As described above, according to the ceramic-metal bonded body of the present invention, a segregation layer of an active metal, which is a reaction layer, is continuously formed at an appropriate thickness at the bonding interface on the nitride ceramic member side. As a result, a high bonding strength can be stably obtained, and the occurrence of cracks in the nitride-based ceramic member due to the addition of a thermal cycle can be suppressed. Therefore, it is possible to provide a ceramic-metal bonded body having high bonding strength and excellent reliability with respect to a thermal cycle with good reproducibility.

[Brief description of the drawings]

FIG. 1 is a view showing a manufacturing process of a ceramic-metal joined body in one embodiment of the present invention.

FIG. 2 is a view schematically showing an EPMA analysis result of a bonding interface of a ceramic-metal bonded body according to one embodiment of the present invention.

FIG. 3 is a diagram schematically showing an EPMA analysis result of a bonding interface of a ceramic-metal bonded body shown as a comparison with the present invention.

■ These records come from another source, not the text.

-- ==== Sys2Proof/Laws/Extract.lean ====
section
/-!
SUPPORT. What the bit readers of 43_pll_extract.md give, what the two hunts find (R166, R170), and what `ASSEMBLE` leaves in each slot (R169).
-/

namespace Sys2Proof.Machine

/-! ### Bits and words -/

theorem bitsNat_concat (l : List Bool) (b : Bool) : bitsNat (l ++ [b]) = 2 * bitsNat l + (if b then 1 else 0) := by
  simp [bitsNat, List.foldl_append]

/-- Bit `t` of a number read from bits is the `t`-th bit from the end. -/
theorem testBit_bitsNat (l : List Bool) (t : Nat) : (bitsNat l).testBit t = l.reverse.getD t false := by
  induction l using List.reverseRecOn generalizing t with
  | nil => simp [bitsNat]
  | append_singleton l b ih =>
    rw [bitsNat_concat, List.reverse_append]
    cases t with
    | zero => cases b <;> simp [Nat.testBit_zero]
    | succ t =>
      have h : (2 * bitsNat l + (if b then 1 else 0)) / 2 = bitsNat l := by split <;> omega
      rw [Nat.testBit_succ, h, ih]
      simp

/-- A number read from bits is the sum of the places of its ones. -/
theorem bitsNat_eq_sum (n : Nat) (f : Nat → Bool) :
    bitsNat ((List.range n).map f) = ((List.range n).map (fun j => if f j then 2 ^ (n - 1 - j) else 0)).sum := by
  induction n with
  | zero => rfl
  | succ n ih =>
    rw [List.range_succ, List.map_append, List.map_append, List.map_singleton, bitsNat_concat, ih, List.sum_append]
    have h : (List.range n).map (fun j => if f j then 2 ^ (n + 1 - 1 - j) else 0)
        = ((List.range n).map (fun j => if f j then 2 ^ (n - 1 - j) else 0)).map (2 * ·) := by
      rw [List.map_map]
      refine List.map_congr_left fun j hj => ?_
      have : n + 1 - 1 - j = (n - 1 - j) + 1 := by have := List.mem_range.mp hj; omega
      simp only [Function.comp, this, Nat.pow_succ]
      split <;> omega
    rw [h, List.sum_map_mul_left]
    simp only [Nat.add_sub_cancel, Nat.sub_self, Nat.pow_zero, List.map_singleton, List.sum_singleton, List.map_id']

theorem w16_eq_streamWord (bs : List Bool) (q : Nat) : w16 bs q = streamWord bs q := bitsNat_eq_sum 16 _

theorem fieldByte_eq_streamByte (bs : List Bool) (q : Nat) : fieldByte bs q = streamByte bs q := by
  have h : fieldByte bs q = bitsNat ((List.range 8).map (fun j => bitAt bs (q + (2 * j + 1)))) := by
    unfold fieldByte dataByte w16
    simp only [testBit_bitsNat]
    rfl
  rw [h]
  exact bitsNat_eq_sum 8 _

theorem streamByte_lt (bs : List Bool) (q : Nat) : streamByte bs q < 256 := by
  unfold streamByte
  simp only [List.range, List.range.loop, List.map_cons, List.map_nil, List.sum_cons, List.sum_nil]
  have h : ∀ (b : Bool) (n : Nat), (if b then n else 0) ≤ n := by intro b n; split <;> omega
  have h0 := h (bs.getD ((q + 2 * 0 + 1) % bs.length) false) (2 ^ (7 - 0))
  have h1 := h (bs.getD ((q + 2 * 1 + 1) % bs.length) false) (2 ^ (7 - 1))
  have h2 := h (bs.getD ((q + 2 * 2 + 1) % bs.length) false) (2 ^ (7 - 2))
  have h3 := h (bs.getD ((q + 2 * 3 + 1) % bs.length) false) (2 ^ (7 - 3))
  have h4 := h (bs.getD ((q + 2 * 4 + 1) % bs.length) false) (2 ^ (7 - 4))
  have h5 := h (bs.getD ((q + 2 * 5 + 1) % bs.length) false) (2 ^ (7 - 5))
  have h6 := h (bs.getD ((q + 2 * 6 + 1) % bs.length) false) (2 ^ (7 - 6))
  have h7 := h (bs.getD ((q + 2 * 7 + 1) % bs.length) false) (2 ^ (7 - 7))
  omega

/-- The number whose bit `j` is `f j`, of `n` bits. -/
def lowBits (n : Nat) (f : Nat → Bool) : Nat := ((List.range n).map (fun j => if f j then 2 ^ j else 0)).sum

theorem lowBits_succ (n : Nat) (f : Nat → Bool) : lowBits (n + 1) f = lowBits n f + (if f n then 2 ^ n else 0) := by
  simp [lowBits, List.range_succ]

theorem lowBits_lt (n : Nat) (f : Nat → Bool) : lowBits n f < 2 ^ n := by
  induction n with
  | zero => simp [lowBits]
  | succ n ih => rw [lowBits_succ, Nat.pow_succ]; split <;> omega

theorem lowBits_shift (n : Nat) (f g : Nat → Bool) (h : ∀ j, g (j + 1) = f j) :
    lowBits (n + 1) g = 2 * lowBits n f + (if g 0 then 1 else 0) := by
  induction n with
  | zero => simp [lowBits]
  | succ n ih =>
    have hd : (if f n then 2 ^ n * 2 else 0) = 2 * (if f n then 2 ^ n else 0) := by split <;> omega
    rw [lowBits_succ, ih, lowBits_succ, h, Nat.pow_succ, hd]
    omega

/-- What the shift register of a hunt holds before it takes bit `i`. -/
def heldWord (bs : List Bool) (i : Nat) : Nat := if i = 0 then 0 else windowWord bs (i - 1)

theorem shiftIn_heldWord (bs : List Bool) (i : Nat) : shiftIn (heldWord bs i) (bs.getD i false) = windowWord bs i := by
  have hw : windowWord bs i = lowBits 16 (fun j => decide (j ≤ i) && bs.getD (i - j) false) := rfl
  have hh : heldWord bs i = lowBits 16 (fun j => decide (j + 1 ≤ i) && bs.getD (i - (j + 1)) false) := by
    unfold heldWord
    split
    · subst i
      simp [lowBits]
    · unfold windowWord lowBits
      congr 1
      refine List.map_congr_left fun j _ => ?_
      have h1 : decide (j ≤ i - 1) = decide (j + 1 ≤ i) := by rw [decide_eq_decide]; omega
      rw [h1, show i - 1 - j = i - (j + 1) by omega]
  have hs := lowBits_shift 16 (fun j => decide (j + 1 ≤ i) && bs.getD (i - (j + 1)) false)
    (fun j => decide (j ≤ i) && bs.getD (i - j) false) (fun _ => rfl)
  have hl := lowBits_lt 16 (fun j => decide (j ≤ i) && bs.getD (i - j) false)
  have h1 := lowBits_succ 16 (fun j => decide (j ≤ i) && bs.getD (i - j) false)
  rw [hw, shiftIn, hh]
  simp only [Nat.zero_le, decide_true, Bool.true_and, Nat.sub_zero] at hs
  rw [← hs, h1]
  split <;> omega

/-- Sixteen bits inside the stream are the window that ends at the last of them. -/
theorem streamWord_eq_windowWord (bs : List Bool) (q : Nat) (h : q + 16 ≤ bs.length) :
    streamWord bs q = windowWord bs (q + 15) := by
  unfold streamWord windowWord
  have e : ∀ j, j < 16 → bs.getD ((q + j) % bs.length) false = (decide (15 - j ≤ q + 15) && bs.getD (q + 15 - (15 - j)) false) := by
    intro j hj
    rw [Nat.mod_eq_of_lt (by omega), show q + 15 - (15 - j) = q + j by omega, decide_eq_true (by omega), Bool.true_and]
  simp only [List.range, List.range.loop, List.map_cons, List.map_nil, List.sum_cons, List.sum_nil]
  rw [e 0 (by decide), e 1 (by decide), e 2 (by decide), e 3 (by decide), e 4 (by decide), e 5 (by decide), e 6 (by decide),
    e 7 (by decide), e 8 (by decide), e 9 (by decide), e 10 (by decide), e 11 (by decide), e 12 (by decide), e 13 (by decide),
    e 14 (by decide), e 15 (by decide)]
  simp only [Nat.sub_self, Nat.reduceSub]
  omega

/-! ### The hunts -/

theorem skipSyncs_spec (bs : List Bool) (n pos : Nat) (r : Nat × Nat) (h : skipSyncs bs n pos = some r) :
    ∃ k : Nat, r = (streamWord bs (pos + 16 * k), pos + 16 * k + 16)
      ∧ (∀ j < k, streamWord bs (pos + 16 * j) = 0x4489 ∧ pos + 16 * j + 16 < bs.length)
      ∧ (streamWord bs (pos + 16 * k) ≠ 0x4489 ∨ bs.length ≤ pos + 16 * k + 16) := by
  induction n generalizing pos with
  | zero => simp [skipSyncs] at h
  | succ n ih =>
    unfold skipSyncs at h
    simp only [w16_eq_streamWord] at h
    split at h
    · rename_i hs
      obtain rfl := Option.some.inj h
      exact ⟨0, rfl, by simp, hs⟩
    · rename_i hs
      rw [not_or] at hs
      obtain ⟨k, hk, h1, h2⟩ := ih _ h
      refine ⟨k + 1, by rw [hk]; congr 2 <;> ring, ?_, ?_⟩
      · intro j hj
        cases j with
        | zero => exact ⟨by simpa [mfmSync] using hs.1, by simpa using hs.2⟩
        | succ j =>
          have := h1 j (by omega)
          rw [show pos + 16 * (j + 1) = pos + 16 + 16 * j by ring]
          exact this
      · rw [show pos + 16 * (k + 1) = pos + 16 + 16 * k by ring]
        exact h2

/-- A sync word has one mark. -/
theorem SyncMark.unique {bs : List Bool} {i q v q' v' : Nat} (h : SyncMark bs i q v) (h' : SyncMark bs i q' v') :
    q = q' ∧ v = v' := by
  obtain ⟨-, -, k, rfl, rfl, h1, h2⟩ := h
  obtain ⟨-, -, k', rfl, rfl, h1', h2'⟩ := h'
  have : k = k' := by
    rcases Nat.lt_trichotomy k k' with hk | hk | hk
    · have := h1' k hk
      rcases h2 with h2 | h2
      · exact absurd this.1 h2
      · omega
    · exact hk
    · have := h1 k' hk
      rcases h2' with h2 | h2
      · exact absurd this.1 h2
      · omega
  subst this
  exact ⟨rfl, rfl⟩

theorem huntMfm_spec (bs : List Bool) (n i : Nat) (sr : Nat) (m m' : Marks) (hs : i < bs.length → sr = heldWord bs i)
    (h : huntMfm bs n i sr m = some m') :
    ∃ ids dams : List Nat, MfmHunt bs i ids dams ∧ m' = { ids := m.ids ++ ids, dams := m.dams ++ dams } := by
  induction n generalizing i sr m with
  | zero => simp [huntMfm] at h
  | succ n ih =>
    unfold huntMfm at h
    split at h
    · rename_i hi
      obtain rfl := Option.some.inj h
      exact ⟨[], [], .stop i hi, by simp⟩
    · rename_i hi
      have hi' : i < bs.length := by omega
      simp only [hs hi', shiftIn_heldWord] at h
      have hnext : heldWord bs (i + 1) = windowWord bs i := rfl
      split at h
      · rename_i hw
        split at h
        · cases h
        · rename_i hdr pos hsk
          obtain ⟨k, hk, h1, h2⟩ := skipSyncs_spec _ _ _ _ hsk
          obtain ⟨rfl, rfl⟩ := Prod.mk.inj hk
          have hmark : SyncMark bs i (i + 1 + 16 * k + 16) (dataByte (streamWord bs (i + 1 + 16 * k))) := by
            refine ⟨hi', hw, k, by omega, ?_, ?_, ?_⟩
            · rw [← w16_eq_streamWord]
              exact fieldByte_eq_streamByte bs _
            · intro j hj
              have := h1 j hj
              exact ⟨this.1, by omega⟩
            · exact h2
          have hheld : i + 1 + 16 * k + 16 < bs.length →
              streamWord bs (i + 1 + 16 * k) = heldWord bs (i + 1 + 16 * k + 16) := by
            intro hl
            rw [streamWord_eq_windowWord _ _ (by omega)]
            rfl
          split at h
          · rename_i hv
            obtain ⟨ids, dams, hh, rfl⟩ := ih _ _ _ hheld h
            rw [hv] at hmark
            exact ⟨_, _, .idMark _ _ _ _ hmark hh, by simp⟩
          · rename_i hv
            split at h
            · rename_i hv'
              obtain ⟨ids, dams, hh, rfl⟩ := ih _ _ _ hheld h
              exact ⟨_, _, .dataMark _ _ _ _ _ hmark hv' hh, by simp⟩
            · rename_i hv'
              obtain ⟨ids, dams, hh, rfl⟩ := ih _ _ _ (fun _ => hnext.symm) h
              refine ⟨_, _, .pass _ _ _ hi' ?_ hh, rfl⟩
              intro q v hqv
              obtain ⟨-, rfl⟩ := hmark.unique hqv
              exact ⟨hv, fun e => hv' (.inl e), fun e => hv' (.inr e)⟩
      · rename_i hw
        obtain ⟨ids, dams, hh, rfl⟩ := ih _ _ _ (fun _ => hnext.symm) h
        exact ⟨_, _, .pass _ _ _ hi' (fun q v hqv => absurd hqv.2.1 hw) hh, rfl⟩

theorem huntFm_spec (bs l : List Bool) (i : Nat) (m : Marks) (h : l = bs.drop i) :
    huntFm l i (heldWord bs i) m
      = { ids := m.ids ++ ((List.range' i l.length).filter (fun j => decide (windowWord bs j = 0xF57E))).map (· + 1)
          dams := m.dams ++ ((List.range' i l.length).filter
            (fun j => decide (windowWord bs j = 0xF56F ∨ windowWord bs j = 0xF56A))).map (· + 1) } := by
  induction l generalizing i m with
  | nil => simp [huntFm]
  | cons b l ih =>
    have hl : l = bs.drop (i + 1) := by rw [← List.tail_drop, ← h]; rfl
    have hb : bs.getD i false = b := by
      have := congrArg (fun l => l[0]?) h
      simp at this
      simp [← this]
    unfold huntFm
    simp only
    rw [← hb, shiftIn_heldWord, show windowWord bs i = heldWord bs (i + 1) from rfl, ih _ _ hl]
    rw [show heldWord bs (i + 1) = windowWord bs i from rfl]
    simp only [List.length_cons, List.range'_succ, List.filter_cons, fmIdMark, fmDataMark, fmDeletedMark]
    by_cases h1 : windowWord bs i = 0xF57E
    · simp [h1]
    · by_cases h2 : windowWord bs i = 0xF56F ∨ windowWord bs i = 0xF56A <;> simp [h1, h2]

/-! ### Assembly -/

theorem setSlot_get (slots : Slots) (r : Nat) (v : Option (List Byte)) (k : Fin 256) :
    (slots.setIfInBounds r v)[k] = if r = k.val then v else slots[k] :=
  Vector.getElem_setIfInBounds k.isLt

theorem assembleId_get (bs : List Bool) (dams : List Nat) (win : Nat → Bool) (slots : Slots) (q : Nat) (k : Fin 256) :
    (assembleId bs dams win slots q)[k] =
      if streamByte bs (q + 32) = k.val then
        match dams.find? (fun d => decide (q < d) && win (d - q)) with
        | none => some (slots[k].getD [])
        | some d => some (payload bs d (streamByte bs (q + 48)))
      else slots[k] := by
  have hr := streamByte_lt bs (q + 32)
  unfold assembleId
  simp only [fieldByte_eq_streamByte]
  cases dams.find? (fun d => decide (q < d) && win (d - q)) with
  | some d => exact setSlot_get _ _ _ _
  | none =>
    simp only [Vector.getElem?_eq_getElem hr, Option.getD_some]
    split
    · rename_i hn
      rw [setSlot_get]
      split
      · rename_i hk
        have : slots[k] = none := by simpa [hk] using hn
        rw [this]
        rfl
      · rfl
    · rename_i hn
      split
      · rename_i hk
        have : slots[k] ≠ none := by simpa [hk] using hn
        cases hs : slots[k] with
        | none => exact absurd hs this
        | some l => rfl
      · rfl

theorem slotOf_append (bs : List Bool) (ids dams : List Nat) (win : Nat → Bool) (q : Nat) (k : Nat) :
    slotOf bs (ids ++ [q]) dams win k =
      if streamByte bs (q + 32) = k then
        match dams.find? (fun d => decide (q < d) && win (d - q)) with
        | none => some ((slotOf bs ids dams win k).getD [])
        | some d => some ((List.range (128 * 2 ^ (streamByte bs (q + 48) % 8))).map
            (fun j => BitVec.ofNat 8 (streamByte bs (d + 16 * j))))
      else slotOf bs ids dams win k := by
  unfold slotOf
  simp only [List.filter_append, List.filter_cons, List.filter_nil]
  by_cases hk : streamByte bs (q + 32) = k
  · simp only [hk, decide_true, if_true, List.append_eq_nil_iff, List.cons_ne_self, and_false, if_false, List.filterMap_append]
    cases hd : dams.find? (fun d => decide (q < d) && win (d - q)) with
    | none =>
      simp only [List.filterMap_cons, hd, Option.map_none, List.filterMap_nil, List.append_nil]
      by_cases he : List.filter (fun q => decide (streamByte bs (q + 32) = k)) ids = []
      · simp [he]
      · simp [he]
    | some d => simp [hd]
  · simp [hk]

/-- What `ASSEMBLE` leaves in each slot. -/
theorem assemble_get (bs : List Bool) (ids dams : List Nat) (win : Nat → Bool) (k : Fin 256) :
    (assemble bs ids dams win)[k] = slotOf bs ids dams win k.val := by
  induction ids using List.reverseRecOn with
  | nil => simp [assemble, slotOf]
  | append_singleton ids q ih =>
    have : assemble bs (ids ++ [q]) dams win = assembleId bs dams win (assemble bs ids dams win) q := by
      simp [assemble, List.foldl_append]
    rw [this, assembleId_get, slotOf_append, ih]
    have hp : ∀ d n, payload bs d n = (List.range (128 * 2 ^ (n % 8))).map (fun j => BitVec.ofNat 8 (streamByte bs (d + 16 * j))) := by
      intro d n
      simp [payload, fieldByte_eq_streamByte]
    simp only [hp]

end Sys2Proof.Machine
end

FIG. 4 is a diagram showing the relationship between the number of TCT cycles and the peel strength of the ceramic-metal joined body according to one embodiment of the present invention, in comparison with a conventional example.

[Explanation of symbols]

 DESCRIPTION OF SYMBOLS 1 ... Sintered aluminum nitride 2 ... Paste for joining 3 ... Copper plate 4 ... Brazing material layer 5 ... Ceramic-metal joined body

──────────────────────────────────────────────────続 き Continuation of the front page (56) References JP-A-3-18087 (JP, A) JP-A-2-149478 (JP, A) JP-A-64-65859 (JP, A) (58) Survey Field (Int.Cl. ⁷ , DB name) C04B 37/02

Claims (4)

(57) [Claims] 1. A nitride ceramic member, Ti, Zr
And at least one active metal selected from Nb and Nb.
And a metal member joined to the nitride-based ceramic member via an Ag-Cu-based brazing material layer containing 15 to 35 wt% of Cu. Has a thickness of 7
A ceramic-metal joined body , wherein a layer in which the active metal having a thickness of not more than μm is continuously present. 2. The ceramic-metal bonded body according to claim 1, wherein the thickness of the active metal segregation layer is in a range of 4 to 7 μm. 3. The ceramic-metal joined body according to claim 2, wherein the segregation layer of the active metal is mainly composed of a nitride of the active metal.
Metal joint. 4. The ceramic-metal joined body according to claim 1, wherein said nitride-based ceramic member is made of an aluminum nitride sintered body, and said active metal segregation layer is formed of said active metal, aluminum and nitrogen. A ceramic-metal joined body comprising the compound of the above as a constituent element.